# Eheim user opinions...



## Bert H (Mar 2, 2004)

50 gallon tank, dimensions: 36x18x18. 

Eheim 2026 Pro II looks really nice to me. I'd like an adjustable flow rate, and easy to prime. It is a little pricey, though! Any feedback? Any other recommendation along the eheim line? I assume all eheims have spray bars, correct? 

I am trying to convince myself it's worth the money differential between an eheim and an xp2. I have an xp1 which I've been happy with. It's not going to go where it has to be totally quiet.


----------



## LuvRainbows (Jan 24, 2005)

*Eheim*

I have the Eheim 2128 Professionel II Thermofilter - I absolutely love it! Mine does not have an adjustable flow rate but does have the easy prime. The model I have is so quiet that I don't even know it's running.


----------



## dmartin72 (Oct 9, 2004)

I have the 2128 Professional II Thermofilter as well and give it a healthy thumbs up. The quality is top notch and it's super quiet. I love the fact that there is no heater in the aquarium!



LuvRainbows said:


> I have the Eheim 2128 Professionel II Thermofilter - I absolutely love it! Mine does not have an adjustable flow rate but does have the easy prime. The model I have is so quiet that I don't even know it's running.


----------



## david lim (Mar 30, 2004)

I've used the 2028 for a 75 gallon, and it's a great filter. However, I think the self priming and flow measure is a little overrated. The nicest feature IMO is the media baskets. With that being said I definately prefer the classics. I'm running a 2213 on a 29g, 2215 on a 65g, and a 2217 on a 58g. Flow rate can be adjusted with the shut-off valves. Make sure to invest in the filter that will last you. My 2215 is close to 10 years old now and I've never had a maintenance issue. 

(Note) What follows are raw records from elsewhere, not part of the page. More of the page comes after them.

/-- One core of a `PREEMPT` save taken as far as it goes: stopped by `DOUBLE`, it is aborted as `DREL` allows. -/
def State.preemptCore (s : State) (key k : Nat) : State :=
  let x := s.core k
  if x.stop = .double then if s.debug ≠ .halt || x.doubleReleased then s.abortTask k else s
  else if x.revoking then s
  else
    let s1 := if x.stopReq = some (.save key) then s else if x.stopReq.isNone then s.beginSave k key else s
    if (s1.core k).stopReq = some (.save key) then
      match s1.saveStep k key with
      | .done s2 => s2
      | .bad s2 => s2
      | .waits s2 => s2
    else s1

def execPreemptSave (v t : Nat) (s : State) : Out :=
  s.onSub v t 0x0A 0 fun j =>
    let p := (s.strm v t).part
    let base := rcField j.rc 128 48
    if j.pos = 0 && !((s.part p).cores.all fun k => (s.areaPages (s.regionKey v p base k) true).isSome) then
      ((s.part p).cores.foldl (fun s k => s.walkArea (s.regionKey v p base k)) s).endFail v t 0x04
    else
      let s1 := (s.setPart p { s.part p with held := true }).setJob v t 0 { j with pos := 1 }
      let s2 := (s1.liveCores p).foldl (fun s k => s.preemptCore (s.regionKey v p base k) k) s1
      if (s2.liveCores p).all fun k => decide ((s2.core k).stop = .double) then s2.endDone v t else s2

/-- The core onto which a saved context is loaded: its own, or the free one of its cluster with the lowest CLOC. -/
def State.resumeTarget (s : State) (p k : Nat) : Option Nat :=
  if s.inService k then some k
  else (clusterCores (clusOf k)).find? fun j =>
    s.inService j && (s.part p).holds j && (s.core j).task.isNone && (s.core j).savedAt.isNone && !(s.core j).testing &&
      !(s.core j).quarantined

/-- A saved context of a region loaded; none where it must wait or its area is bad. -/
def State.resumeCore (v p base : Nat) (s : State) (k : Nat) : Option State :=
  let key := s.regionKey v p base k
  match s.saved.find key, s.resumeTarget p k with
  | some e, some j => if !s.areaMoves key false && s.areaGood key e then some ((s.areaUsed j key).loadOnto j key e) else none
  | _, _ => none

/-- The saved cores of a region. -/
def State.savedCores (s : State) (v p base : Nat) : List Nat :=
  (s.cores.filter fun e => decide (e.2.task.map Task.part = some p) && decide (e.2.savedAt = some (s.regionKey v p base e.1))).map Prod.fst

/-- The launch of a saved core, if it is co-resident: it resumes all at once (18 R267). -/
def State.coLaunch (s : State) (k : Nat) : Option Nat :=
  match (s.core k).task with
  | some t => ((s.launches.find t.launch).filter fun x => lpbCor x.lpb).map fun _ => t.launch
  | none => none

/-- One core of a resume: alone, or with its co-resident launch. -/
def State.resumeOne (v p base : Nat) (s : State) (k : Nat) : State :=
  if !(s.savedCores v p base).contains k then s
  else
    match s.coLaunch k with
    | none => (State.resumeCore v p base s k).getD s
    | some l =>
      (((s.savedCores v p base).filter fun j => decide (s.coLaunch j = some l)).foldlM (State.resumeCore v p base) s).getD s

/-- A save area that no longer reads as it was written: the load cannot be made. -/
def State.resumeBad (s : State) (v p base : Nat) : Bool :=
  (s.savedCores v p base).any fun k =>
    let key := s.regionKey v p base k
    match s.saved.find key with
    | some e => !s.areaMoves key false && !s.areaGood key e
    | none => true

def execPreemptResume (v t : Nat) (s : State) : Out :=
  s.onSub v t 0x0A 1 fun j =>
    let p := (s.strm v t).part
    let base := rcField j.rc 128 48
    let s1 := (s.savedCores v p base).foldl (State.resumeOne v p base) s
    if (s1.savedCores v p base).isEmpty then (s1.setPart p { s1.part p with held := false }).endDone v t
    else if s1.resumeBad v p base then s1.endOpen v t
    else s1

/-! ### Quality of service (22 R332, R333) -/

def execQosLevels (v t : Nat) (s : State) : Out :=
  s.onSub v t 0x0B 0 fun j =>
    let d := rcVdev j.rc
    (s.setVdev d { s.vdev d with
      copyLevel := BitVec.ofNat 2 (rcField j.rc 96 2), collLevel := BitVec.ofNat 2 (rcField j.rc 98 2) }).endDone v t

/-- Bounds are kept by measure: p50 at `2 m`, p99 at `2 m + 1`. -/
def execQosBound (v t : Nat) (s : State) : Out :=
  s.onSub v t 0x0B 1 fun j =>
    let d := rcVdev j.rc
    let m := rcField j.rc 96 3
    let b := ((s.vdev d).bounds.put (2 * m) (BitVec.ofNat 16 (rcField j.rc 112 16))).put (2 * m + 1)
      (BitVec.ofNat 16 (rcField j.rc 128 16))
    (s.setVdev d { s.vdev d with bounds := b }).endDone v t

/-- The upper edge of a bin in units of 10 ns, 2^((k+1)/2), rounded down; the last bin has the edge that it would have closed
(22 R333; DESIGN CHOICE, entry 9). -/
def binEdge (k : Nat) : Nat := isqrt (2 ^ (k + 1))

/-- The p50 and p99 estimates of a window: the bins in which they lie, the lower first. -/
def qosEdges (b : Nat × Nat) : Nat × Nat := (binEdge (min (b.1 % 48) (b.2 % 48)), binEdge (max (b.1 % 48) (b.2 % 48)))

/-- A measure of a window: its estimates, where it has samples, and the breach of a bound (22 R333). -/
def State.windowMeasure (s : State) (v m : Nat) : State :=
  let d := s.vdev v
  if !d.samples.getLsbD m then s
  else
    let e := qosEdges (Config.qosBins (s.fresh + m))
    let above (i x : Nat) : Bool := decide (d.bounds.get 0 i ≠ 0) && decide ((d.bounds.get 0 i).toNat < x)
    let es := (d.estimates.put (2 * m) (BitVec.ofNat 64 e.1)).put (2 * m + 1) (BitVec.ofNat 64 e.2)
    let s1 := s.setVdev v { d with estimates := es }
    if above (2 * m) e.1 then
      { s1 with host := s1.host ++ [HostMsg.qosBreach v m 50 (BitVec.ofNat 64 e.1) d.window] }
    else if above (2 * m + 1) e.2 then
      { s1 with host := s1.host ++ [HostMsg.qosBreach v m 99 (BitVec.ofNat 64 e.2) d.window] }
    else s1

def execQosWindowEnd (v : Nat) (s : State) : Out :=
  let s1 := (List.range 4).foldl (fun s m => s.windowMeasure v m) s
  let d := s1.vdev v
  .next { s1.setVdev v { d with window := d.window + 1, samples := 0 } with fresh := s1.fresh + 4 }

/-! ### Keys (22 R336) -/

/-- A device as `KEY` create leaves it (22 R330, R331, R340). -/
def VDev.created (x : VDev) : VDev :=
  { x with
    keys := true, keyGen := x.keyGen + 1, vtime := 0, vcnt := Vector.replicate 8 0, vcntsel := 0
    measurement := List.replicate 64 0 }

/-- Security and debug states in which no tenant is admitted (22 Table 22-8). -/
def State.noTenants (s : State) : Bool :=
  decide (s.security = .rma) || (decide (s.security = .prod) && decide (s.debug = .halt))

def execKeyCreate (v t : Nat) (s : State) : Out :=
  s.onSub v t 0x0C 0 fun j =>
    let d := rcVdev j.rc
    if (s.vdev d).keys || s.noTenants then s.endFail v t 0x03 else (s.setVdev d (s.vdev d).created).endDone v t

/-- A frame's bytes, and what its slice keeps of its lines, cleared. -/
def State.zeroFrame (s0 : State) (f : Nat) : State :=
  let s := s0.freshCounters [f]
  { s with
    mem := s.mem.filter fun e => !decide (frameOf e.1 = f)
    lines := s.lines.filter fun e => !decide (e.1 / 512 = f)
    stored := s.stored.filter fun e => !decide (e.1 / 512 = f)
    frames := s.frames.put f { s.frame f with owner := none, lost := false } }

/-- Every frame that a device owns is zeroed and without owner. -/
def State.zeroOwned (s : State) (v : Nat) : State :=
  ((s.frames.filter fun e => decide (e.2.owner = some v)).map Prod.fst).foldl (fun s f => s.zeroFrame f) s

/-- A device's pin counts cleared, and the translations of the frames that it leaves unpinned (22 R336). -/
def State.clearPins (s : State) (v : Nat) : State :=
  let fs := (s.frames.filter fun e => decide (e.2.pinned.get 0 v ≠ 0)).map Prod.fst
  let s1 := fs.foldl (fun s f => s.setFrame f ((s.frame f).unpin v ((s.frame f).pinned.get 0 v))) s
  s1.dropFrames v (fs.filter fun f => decide ((s1.frame f).pins = 0))

/-- A device's counter trees and roots discarded in a slice, with what waits there of its flushes and of the reductions into
its frames. -/
def Slice.erase (x : Slice) (v : Nat) (fs : List Nat) : Slice :=
  let mine (n : Nat) : Bool := decide (n / (16 * 2 ^ 40) = v)
  { x with
    tree := x.tree.filter fun e => !mine e.1, macs := x.macs.filter fun e => !mine e.1
    badNodes := x.badNodes.filter fun n => !mine n, roots := x.roots.drop v
    coll := x.coll.filter fun i => !i.touches fs, accs := x.accs.filter fun e => !fs.contains (frameOf e.1) }

/-- A device's keys and roots discarded, its frames zeroed and its pins cleared (22 R336). -/
def State.eraseFrames (s : State) (v : Nat) : State :=
  let fs := (s.frames.filter fun e => decide (e.2.owner = some v)).map Prod.fst
  let s1 := (s.clearPins v).zeroOwned v
  { s1 with slices := s1.slices.map fun e => (e.1, e.2.erase v fs) }

/-- Frames returned from a window to its owner's G view, under the owner's key. -/
def State.returnFrames (s : State) (w : Window) : State :=
  s.reseal w.frames fun s => w.frames.foldl (fun s f => s.setFrame f { s.frame f with cove := none, owner := some w.owner }) s

def State.setWindow (s : State) (i : Nat) (w : Window) : State := { s with windows := s.windows.put i w }

/-- Whether a running copy reads or writes a window: a re-key waits for it (09 R175). -/
def State.copiesIn (s : State) (win : Nat) : Bool :=
  s.cores.any fun e =>
    match e.2.cx.queue with
    | q :: _ =>
      let rows (a : Word) (d : Int) : Bool :=
        (List.range (cvRows e.2.cx.cv)).any fun j => decide (windowOf (stepAddr (addrOf a) j d) = win)
      e.2.savedAt.isNone && q.begun && !q.ran && (match q.instr with
        | .cw2l _ _ => rows q.pb (cvSs e.2.cx.cv)
        | .cl2w _ _ => rows q.pa (cvDs e.2.cx.cv)
        | _ => false)
    | [] => false

/-- Whether W accesses to a window are outstanding (22 R338). -/
def State.coveBusy (s : State) (i : Nat) (w : Window) : Bool := s.accessesTo w.frames true || s.copiesIn i

/-- A window under a new key, its counters reset and its lines re-encrypted; the accesses that wait go on (22 R338). -/
def State.newKey (s : State) (i : Nat) (w : Window) : State :=
  s.reseal w.frames fun s => s.setWindow i { w with rekeying := false, keyGen := w.keyGen + 1 }

/-- The windows that a device owns, or whose grants it holds. -/
def Window.of (w : Window) (v : Nat) : Bool := decide (w.owner = v) || (w.holders.find v).isSome

/-- The first steps of the erasure of a device's windows: its grants are revoked, and new accesses wait (22 R336, R338). -/
def State.closeWindows (s : State) (v : Nat) : State :=
  { s with windows := s.windows.map fun e =>
      if e.2.of v then
        (e.1, { e.2 with
          rekeying := true, holders := if (e.2.holders.find v).isSome then e.2.holders.put v .revoked else e.2.holders })
      else e }

/-- A device's windows destroyed, and those re-keyed in which it held a grant, once no access to them is outstanding. -/
def State.dropWindows (s : State) (v : Nat) : State :=
  s.windows.foldl (fun s e =>
    if e.2.owner = v then let s1 := s.returnFrames e.2; { s1 with windows := s1.windows.drop e.1 }
    else if (e.2.holders.find v).isSome then s.newKey e.1 e.2
    else s) s

/-- A device without keys, streams or graphs. -/
def VDev.erased (x : VDev) : VDev := { x with keys := false, streams := [], graphs := [], migrating := none }

/-- Whether every stream of a device has gone, apart from the one that runs the command. -/
def State.streamsGone (s : State) (d v t : Nat) : Bool :=
  (s.vdev d).streams.all fun e => !e.2.live || (decide (d = v) && decide (e.1 = t))

/-- The device's own stream that runs the command stays until the command has completed. -/
def State.eraseDevice (s : State) (d v t : Nat) : State :=
  let s1 := (s.dropWindows d).eraseFrames d
  let own : Sparse Stream := if d = v then [(t, s1.strm v t)] else []
  s1.setVdev d { (s1.vdev d).erased with streams := own }

/-- `KEY` erase: the streams are destroyed first, and the command waits until they have gone; then the windows are closed, and it
waits for the accesses to them. -/
def execKeyErase (v t : Nat) (s : State) : Out :=
  s.onSub v t 0x0C 1 fun j =>
    let d := rcVdev j.rc
    if j.pos = 0 then
      (((s.vdev d).streams.map Prod.fst).foldl (fun s u => s.destroyStream d u true) s).setJob v t 0 { j with pos := 1 }
    else if j.pos = 1 then if s.streamsGone d v t then (s.closeWindows d).setJob v t 0 { j with pos := 2 } else s
    else if s.windows.any fun e => e.2.of d && s.coveBusy e.1 e.2 then s
    else (s.eraseDevice d v t).endDone v t

/-! ### Cove windows (22 R337, R338) -/

def rcWin (rc : BitVec 512) : Nat := rcField rc 96 12

/-- The 16 bytes that a `COVE` command adds to its device's measurement (22 R340). -/
def State.measureCove (s : State) (rc : BitVec 512) : State :=
  s.measure (rcVdev rc) (leBytes 4 (rcWin rc) ++ leBytes 4 (rcSub rc) ++ leBytes 4 (rcVdev rc) ++ leBytes 4 (rcField rc 192 1))

/-- The pages of a window to be, by address. -/
def covePages (rc : BitVec 512) : List Addr := (List.range (rcField rc 160 32)).map fun i => rcAddr rc 112 + BitVec.ofNat 48 (32768 * i)

/-- The pages of a window to be, as frames that its owner has pinned and none other owns; none where one is not. -/
def State.coveFrames (s : State) (rc : BitVec 512) : Option (List Nat) :=
  (covePages rc).mapM fun a =>
    match s.xlateWalk (rcVdev rc) a false with
    | some pa =>
      let o := (s.frame (frameOf pa)).owner
      if o = none ∨ o = some (rcVdev rc) then some (frameOf pa) else none
    | none => none

def execCoveCreate (v t : Nat) (s : State) : Out :=
  s.onSub v t 0x0D 0 fun j =>
    let d := rcVdev j.rc
    let s0 := s.walkPages d (covePages j.rc)
    match s.coveFrames j.rc with
    | none => s0.endFail v t 0x04
    | some fs =>
      if (s.windows.find (rcWin j.rc)).isSome then s0.endFail v t 0x03
      else if s.accessesTo fs false then s
      else
        let w : Window := { owner := d, va := (rcAddr j.rc 112).toNat, frames := fs, holders := [(d, .grantedWrite)] }
        let s1 := s0.reseal fs fun s =>
          fs.foldl (fun s f => s.setFrame f { s.frame f with cove := some (rcWin j.rc), owner := some d }) (s.setWindow (rcWin j.rc) w)
        ((s1.dropFrames d fs).measureCove j.rc).endDone v t

def execCoveGrant (v t : Nat) (s : State) : Out :=
  s.onSub v t 0x0D 1 fun j =>
    match s.windows.find (rcWin j.rc) with
    | none => s.endOpen v t
    | some w =>
      let h : Holder := if rcField j.rc 192 1 = 1 then .grantedWrite else .grantedRead
      ((s.setWindow (rcWin j.rc) { w with holders := w.holders.put (rcVdev j.rc) h }).measureCove j.rc).endDone v t

/-- Steps 2 to 4 of a re-key: new accesses wait, those under way are performed, the key changes (22 R338). -/
def State.rekey (s : State) (v t : Nat) (j : Job) (w : Window) (measured : Bool) : State :=
  if j.pos = 0 then (s.setWindow (rcWin j.rc) { w with rekeying := true }).setJob v t 0 { j with pos := 1 }
  else if s.coveBusy (rcWin j.rc) w then s
  else
    let s1 := s.newKey (rcWin j.rc) w
    (if measured then s1.measureCove j.rc else s1).endDone v t

def execCoveRevoke (v t : Nat) (s : State) : Out :=
  s.onSub v t 0x0D 2 fun j =>
    match s.windows.find (rcWin j.rc) with
    | none => s.endOpen v t
    | some w => s.rekey v t j (if j.pos = 0 then { w with holders := w.holders.put (rcVdev j.rc) .revoked } else w) true

def execCoveRekey (v t : Nat) (s : State) : Out :=
  s.onSub v t 0x0D 3 fun j =>
    match s.windows.find (rcWin j.rc) with
    | none => s.endOpen v t
    | some w => s.rekey v t j w false
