-- ==== Sys2Proof/Certificates/Slice0/Obligations.lean ====
section
/-! DEFINITION. The statements for the provers, each from the numbered rules of the spec: what the instructions and the
events do, what they leave alone, and what every step keeps. -/

open Sys2Proof Sys2Proof.Machine

/-- Words written out from the encoding tables decode to their instructions; unassigned majors are refused (R38, R42,
R45, R46, R47). Eleven words, one of each of several formats, assembled bit by bit from Tables 2-3 to 2-12, decode to
the instructions they stand for. Every word with bits 31 to 26 between 0x1E and 0x3F is rejected, because its major
opcode is unassigned. -/
def Obligations.DecodeOfWordsFromTheTables : Prop :=
  (decode 0x00100000 = .ok .nop ∧
  decode 0x318C0008 = .ok (.add .d ⟨3, .disp, 8⟩) ∧
  decode 0x04008000 = .error .value ∧
  decode 0x14880010 = .ok (.stl .w ⟨1, .disp, 0x10⟩) ∧
  decode 0x340FFFFF = .ok (.addi 0xFFFFF) ∧
  decode 0x47FFFFFF = .ok (.b .always 0x3FFFFF) ∧
  decode 0x58460007 = .ok (.arm 6 7) ∧
  decode 0x5C500000 = .ok .yield ∧
  decode 0x6400C00A = .ok (.flow 3 10) ∧
  decode 0x00100001 = .error .reserved ∧
  decode 0x00800003 = .ok (.waite 3)) ∧
  (∀ w : W32, 0x1E ≤ (bits w 26 6).toNat → decode w = .error .major)

/-- Every well-formed instruction decodes from its own word (R38, R39, R40, R41, R42, R46). For every instruction with
an encoding and every value that its fields allow, the decoder reads from the word that the encoder writes exactly that
instruction: no bit of an encoding is dropped. -/
def Obligations.DecodeOfEncodeIsTheInstruction : Prop :=
  ∀ (i : Instr) (w : W32), i.wf = true → encode i = some w → decode w = .ok i

/-- What the decoder accepts is well formed and is the word its instruction encodes to (R38, R47). A word that decodes
to an instruction is the only word of it: the instruction is well formed and its encoding is that word, so every other
value of a reserved bit or of a rejected field is refused. -/
def Obligations.DecodedWordsHaveOneEncoding : Prop :=
  ∀ (i : Instr) (w : W32), decode w = .ok i → i.wf = true ∧ encode i = some w

/-- A step of a core runs the instruction that its next ready context fetches (R34, R268, 95 What each step holds). When
the next turn is an issue of core k, its next ready context is c, no phase is open and no late fault is due there, and
the word at its PC decodes to i, the step is exec of i with c as the executing context; the rotation then moves on to
c, one instruction is counted and the clock advances. -/
def Obligations.StepRunsTheDecodedInstruction : Prop :=
  ∀ (s : State) (k n c : Nat) (r : List Turn) (w : W32) (i : Instr),
    s.booted = true → s.script = .issue k n :: r → validCore k = true →
    ({ s with script := r } : State).nextReady k = some c →
    s.coreFlows k = false → (s.ctx k c).lateEntry = none → (s.ctx k c).pc ≠ sentinel →
    s.fetchWord k c (s.ctx k c).pc = .ok w → decode w = .ok i →
    step s = andThen (exec i { s with script := r, cur := (k, c) })
      fun t => (t.issued k c (s.vdevOf k c) false).tick n

/-- A step whose turn is an event takes that event and advances the clock (95 What each step holds, R375). Once the
module has booted, a turn that names an event of the opcode table is exec of that event, after which the clock advances
by the cycles of the turn. -/
def Obligations.StepTakesTheEvent : Prop :=
  ∀ (s : State) (i : Instr) (n : Nat) (r : List Turn),
    s.booted = true → s.script = .event i n :: r → isEvent i = true →
    step s = andThen (exec i { s with script := r }) fun t => t.tick n

/-- The registers of the spec’s field maps hold their reset values after reset (R19, R22, R132, R153, R172, R209, R271,
R272, R328, R336, R365, R372). In a context of a core site the pointers, ST, OORF, OORA and TCAUSE are 0, every operand
log entry reads 0 and every attach table entry reads 0x3FF, an EMPTY slot; MG0 is 0x2020, MG2 is 0x20020, MG3 is 128,
MG6 and MG7 are 0x3480000000800000, VC3 is 0x40, VC5 and VC6 are the FP32 infinities, CV1 is 1, and every other MG, VC
and CV register is 0; CLOAD is 0, MIGCTL is enabled with THR 6, GAP 2 and HOLD 256, and a route entry leaves at its
destination’s elevator and enters at its own; SQSIZE is 6, and SQBASE, SQHEAD, SQTAIL and SQSTAT are 0; PFLOWMAX is
1024, the grant registers of R372 are 0, CTILE is one cluster by one, and the CAPC and CAPID constants read as the
tables give them. No memory byte is listed, for lines never written read as 0; that memory without an owner reads so
too is the model’s choice (log entry 2). -/
def Obligations.ResetLeavesTheStatedValues : Prop :=
  State.reset.mem = [] ∧
  (∀ k c, k < sites → (State.reset.ctx k c).st = 0 ∧ (∀ n, (State.reset.ctx k c).ptr n = 0) ∧
    (State.reset.ctx k c).oorf = false ∧ (State.reset.ctx k c).oora = 0 ∧ (State.reset.ctx k c).tcause = 0 ∧
    ∀ e, State.reset.csrGet k c (.log e) = 0) ∧
  (∀ k n, (State.reset.slot k n).image = 0x3FF) ∧
  (∀ k, (State.reset.core k).mx.mg = mgReset ∧ (State.reset.core k).vx.vc = vcReset ∧ (State.reset.core k).cx.cv = cvReset) ∧
  mgReset.get 0 = 0x2020 ∧ mgReset.get 2 = 0x20020 ∧ mgReset.get 3 = 128 ∧ mgReset.get 6 = 0x3480000000800000 ∧
  mgReset.get 7 = 0x3480000000800000 ∧ (∀ i, i ∉ [(0 : Fin 16), 2, 3, 6, 7] → mgReset.get i = 0) ∧
  vcReset.get 3 = 0x40 ∧ vcReset.get 5 = 0xFF800000 ∧ vcReset.get 6 = 0x7F800000 ∧
  (∀ i, i ∉ [(3 : Fin 8), 5, 6] → vcReset.get i = 0) ∧ cvReset.get 1 = 1 ∧ (∀ i, i ≠ 1 → cvReset.get i = 0) ∧
  (∀ cl, (State.reset.cluster cl).cload = 0 ∧ (State.reset.cluster cl).migctl = 0x100004D ∧
    ∀ dst, (State.reset.cluster cl).route cl dst = BitVec.ofNat 64 (cl + dst * 2 ^ 14)) ∧
  (∀ v t, let x := State.reset.strm v t
    x.base = 0 ∧ x.size = 6 ∧ x.head = 0 ∧ x.tail = 0 ∧ x.err = false ∧ x.detail = 0 ∧ x.jobs = []) ∧
  (∀ p, (State.reset.part p).flowmax = 1024) ∧ (∀ v j, (State.reset.vdev v).rgrant.get 0 j = 0) ∧ State.reset.ctile = 0x81 ∧
  (∀ cl, bits (State.reset.capc cl) 16 48 = 0x0020_0800_0200) ∧ bits State.reset.capid 0 32 = 0x4C000650

/-- A step stops only where a turn names a core the module does not have; no instruction and no event stops the machine
(R24, R348, R47). From every state whose present core and whose scripted turns are cores of the module, a step answers
a next state; from any state at all, the one stop is the fault that a turn names a core the module does not have. For
every instruction or event and every state, exec answers a next state: a fault of an instruction is a trap taken, a
wait is a held context, and nothing is refused. -/
def Obligations.NothingStopsTheMachine : Prop :=
  ((∀ s : State, s.onModule = true → ∃ t, step s = .next t) ∧
  ∀ s : State, (∃ t, step s = .next t) ∨ step s = .fault .noSuchCore) ∧
  (∀ (i : Instr) (s : State), ∃ t, exec i s = .next t)

/-- G memory is in canonical form after reset (R336). The memory of the reset state lists addresses in rising order and
no byte that reads as an unlisted one does. -/
def Obligations.ResetMemoryIsCanonical : Prop :=
  State.reset.memOk

/-- G memory stays in canonical form (R336). From every state whose G memory lists its addresses strictly rising and
lists no byte 0 (what a byte that was never written reads as), every step that answers a next state answers one whose
memory has that form. -/
def Obligations.EveryStepKeepsMemoryCanonical : Prop :=
  ∀ s t : State, s.memOk → step s = .next t → t.memOk

/-- A write at a slice is read back, little-endian, and changes no other byte (R2, R336). After n bytes of a value are
written at a physical address, a read of n bytes there gives the value modulo 256^n, and every byte outside reads as
before. -/
def Obligations.SliceWriteReadsBack : Prop :=
  ∀ (s : State) (v pa n x : Nat),
    Memory.readN (s.gStore v pa n x).mem pa n = x % 256 ^ n ∧
    ∀ a, a < pa ∨ pa + n ≤ a → Memory.read (s.gStore v pa n x).mem a = Memory.read s.mem a

/-- The order of the faults of an instruction that may not execute where it stands (R48, R14, R187, R207, R361). A
service-core function in a context without SUP is PRIV; else one not admitted in a flow phase is ILLCTX in it; else an
L-space one in a migratable helper is MIGSPACE; else one of the control context is ILLCTX in a helper; and a flow
instruction outside a phase is ILLCTX. -/
def Obligations.WhereAnInstructionMayExecute : Prop :=
  ∀ (s : State) (m : Adm),
    (m.priv = true → s.me.flag stSUP = false → s.bars m = some causePriv) ∧
    (m.priv = false → m.flow = false → s.me.flag stFLW = true → s.bars m = some causeIllctx) ∧
    (m.priv = false → s.me.flag stFLW = false → m.mig = false → s.me.flag stMIG = true → s.bars m = some causeMigspace) ∧
    (m.priv = false → s.me.flag stFLW = false → s.me.flag stMIG = false → m.helper = false → s.me.flag stHLP = true →
      s.bars m = some causeIllctx) ∧
    (m.priv = false → s.me.flag stFLW = false → s.me.flag stMIG = false → s.me.flag stHLP = false → m.flowOnly = true →
      s.bars m = some causeIllctx)

/-- TRAP, DBRK and an illegal word enter the trap handler with their record and frame (R208, R211, R213, R47). In a
context that is no guest, handles no trap and is in no phase, whose frame lies in slot 0 of an attached bank without
poison: TRAP n records SWTRAP with TPC at the next word, DBRK n under debug state NONE records BREAK likewise, and an
undecodable word records ILLINS at its own address with the word in TVAL; TADDR is the PC, the PC becomes TVEC, ST.TRP
is set, P6 points past the frame, and the frame reads back A, ST, P6 and P7. -/
def Obligations.TrapsEnterTheHandler : Prop :=
  ∀ (s : State) (n : BitVec 20) (w : W32) (b : Nat),
    let y := s.me
    let f := s.c * 0x170
    s.c < 11 → y.hold = none → y.guest = none → y.flag stTRP = false → y.flag stFLW = false →
    (s.slot s.k 0).state = .attached → (s.slot s.k 0).bank = b → (s.bank (clusOf s.k) b).poison = 0 →
    let after := fun (t : State) (tpc : Addr) (cause : Byte) (val : Word) =>
      t.me.tpc = tpc.setWidth 64 ∧ t.me.tcause = cause.setWidth 64 ∧ t.me.taddr = y.pc.setWidth 64 ∧ t.me.tval = val ∧
      t.me.pc = addrOf (s.core s.k).tvec ∧ t.me.flag stTRP = true ∧
      t.me.ptr 6 = BitVec.ofNat 64 (0x0008000000000000 + (f + 32)) ∧ t.me.a = y.a ∧ t.me.ptr 7 = y.ptr 7 ∧
      t.lRead s.k false (BitVec.ofNat 48 f) 8 = .ok y.a ∧ t.lRead s.k false (BitVec.ofNat 48 (f + 8)) 8 = .ok y.st ∧
      t.lRead s.k false (BitVec.ofNat 48 (f + 16)) 8 = .ok (y.ptr 6) ∧
      t.lRead s.k false (BitVec.ofNat 48 (f + 24)) 8 = .ok (y.ptr 7) ∧ t.mem = s.mem
    (∃ t, exec (.trap n) s = .next t ∧ after t (y.pc + 4) causeSwtrap (n.setWidth 64)) ∧
    (s.debug = .none → ∃ t, exec (.dbrk n) s = .next t ∧ after t (y.pc + 4) causeBreak (n.setWidth 64)) ∧
    ∃ t, exec (.illins w) s = .next t ∧ after t y.pc causeIllins (w.setWidth 64)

However, I've heard nothing but great things about the filstars too.


----------



## gnatster (Mar 6, 2004)

I've added the Eheim Canisters to the APC Reviews section broken down by family type. Please visit the APC Reviews and add your reviews. The more we all do this the better the section will become for all. As always, feel free to PM me with products you want to see added. 

Thanks


----------



## JanS (Apr 14, 2004)

I run a 2217 on my 55 gallon and the 2028 on my 125. They are both great filters, and the only edge the 2028 has is the media baskets which make it much easier for cleaning.


----------